__Exercise requirements__. Reproduce exactly the lines below from the one containing "open Sys2Proof" through the one containing "def labelCkpt : Bytes", including both, and nothing else.

__Listed entries__.

-- ==== Sys2Proof/Machine/VaultOps.lean ====
section
/-! DEFINITION. The Vault (06): roots, derivation, slots, the wrapped-key area, channel commands, and the entropy
source's tests. -/

namespace Sys2Proof.Machine

open Sys2Proof

/-! ## Derived keys (06 R250 to R254) -/

def labelSeal : Bytes := [0x53, 0x45, 0x41, 0x4C]
def labelLedger : Bytes := [0x4C, 0x44, 0x47, 0x52]
def labelCkpt : Bytes := [0x43, 0x4B, 0x50, 0x54]
def labelOrder : Bytes := [0x4F, 0x52, 0x44, 0x4B]
def labelTag : Bytes := [0x54, 0x41, 0x47, 0x4B]
def labelWenc : Bytes := [0x57, 0x45, 0x4E, 0x43]
def labelWmac : Bytes := [0x57, 0x4D, 0x41, 0x43]

/-- Fixed attribute words of slots 0 to 8 (06 Tables 06-3, 06-4). -/
def slotAttr : List Nat := [0x4004, 0x2004, 0x4310, 0x4004, 0x4004, 0x4004, 0x4004, 0x4007, 0x4005]

namespace Chip

/-- A root, row `r` of 06 Table 06-1. -/
def root (c : Chip) (r : Nat) : Bytes := c.otpUsed 2 (16 * r) 16

/-- A root that reads all zeros (06 R251). -/
def zeroRoots (c : Chip) : Nat := maskOf ((List.range 6).filter fun r => allZero (c.otpBytes 2 (16 * r) 16))

def epochKey (c : Chip) : Bytes := Crypto.kdf (c.root 0) labelSeal (beBytes 4 c.acc.epoch) 128
def ledgerKey (c : Chip) : Bytes := Crypto.kdf (c.root 1) labelLedger (beBytes 4 c.acc.epoch) 128

/-- The checkpoint private key (06 R254). -/
def ckptScalar (c : Chip) : Nat := beNat (Crypto.kdf (c.root 2) labelCkpt [] 320) % (Crypto.fn - 1) + 1

def orderKey (c : Chip) (k : Fin 4) : Bytes :=
  Crypto.kdf (c.root 3) labelOrder (byteOf k.val :: beBytes 4 (c.vlt.gens[k])) 128

def uid (c : Chip) : Bytes := c.otpBytes 3 8 7
def tagKey (c : Chip) : Bytes := Crypto.kdf (c.root 4) labelTag (c.otpUsed 3 8 7) 128

/-- The key that derivation puts into slots 0 to 8. -/
def derived (c : Chip) (n : Nat) : Bytes :=
  match n with
  | 0 => c.epochKey
  | 1 => c.ledgerKey
  | 2 => beBytes 32 c.ckptScalar
  | 7 => c.tagKey
  | 8 => Crypto.kdf (c.root 5) labelWenc [] 128 ++ Crypto.kdf (c.root 5) labelWmac [] 128
  | n => c.orderKey (Fin.ofNat 4 (n - 3))

/-! ## Slots (06 R256 to R260, R290) -/

def setSlot (n : Nat) (k : Option KeySlot) (c : Chip) : Chip :=
  if h : n < 16 then c.modVlt fun v => { v with slots := v.slots.set n k } else c

def slotOf (c : Chip) (n : Nat) : Option KeySlot := if h : n < 16 then c.vlt.slots[n] else none

/-- A slot with both copies of its key. -/
def keySlot (key : Bytes) (attr : Nat) : KeySlot := { key, inv := key.map (~~~ ·), attr := BitVec.ofNat 16 attr }

/-- A slot fails: its key is erased, marked and recorded (06 R290). -/
def eraseSlot (n : Nat) (c : Chip) : Chip :=
  ((c.setSlot n none).modVlt fun v => { v with
    kfault := v.kfault ||| BitVec.ofNat 16 (2 ^ n), irq := v.irq ||| 4, slotFaults := v.slotFaults + 1 }).secEvent 1 n 0

/-- Takes up to `m` entries `k` out of what is to strike the keys. -/
def takeKeyFaults (m k : Nat) (c : Chip) : Chip :=
  c.modVlt fun v => { v with keyFaults := (List.range m).foldl (fun l _ => l.erase k) v.keyFaults }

__Solution for this exercise__.
open Sys2Proof

/-! ## Derived keys (06 R250 to R254) -/

def labelSeal : Bytes := [0x53, 0x45, 0x41, 0x4C]
def labelLedger : Bytes := [0x4C, 0x44, 0x47, 0x52]
def labelCkpt : Bytes := [0x43, 0x4B, 0x50, 0x54]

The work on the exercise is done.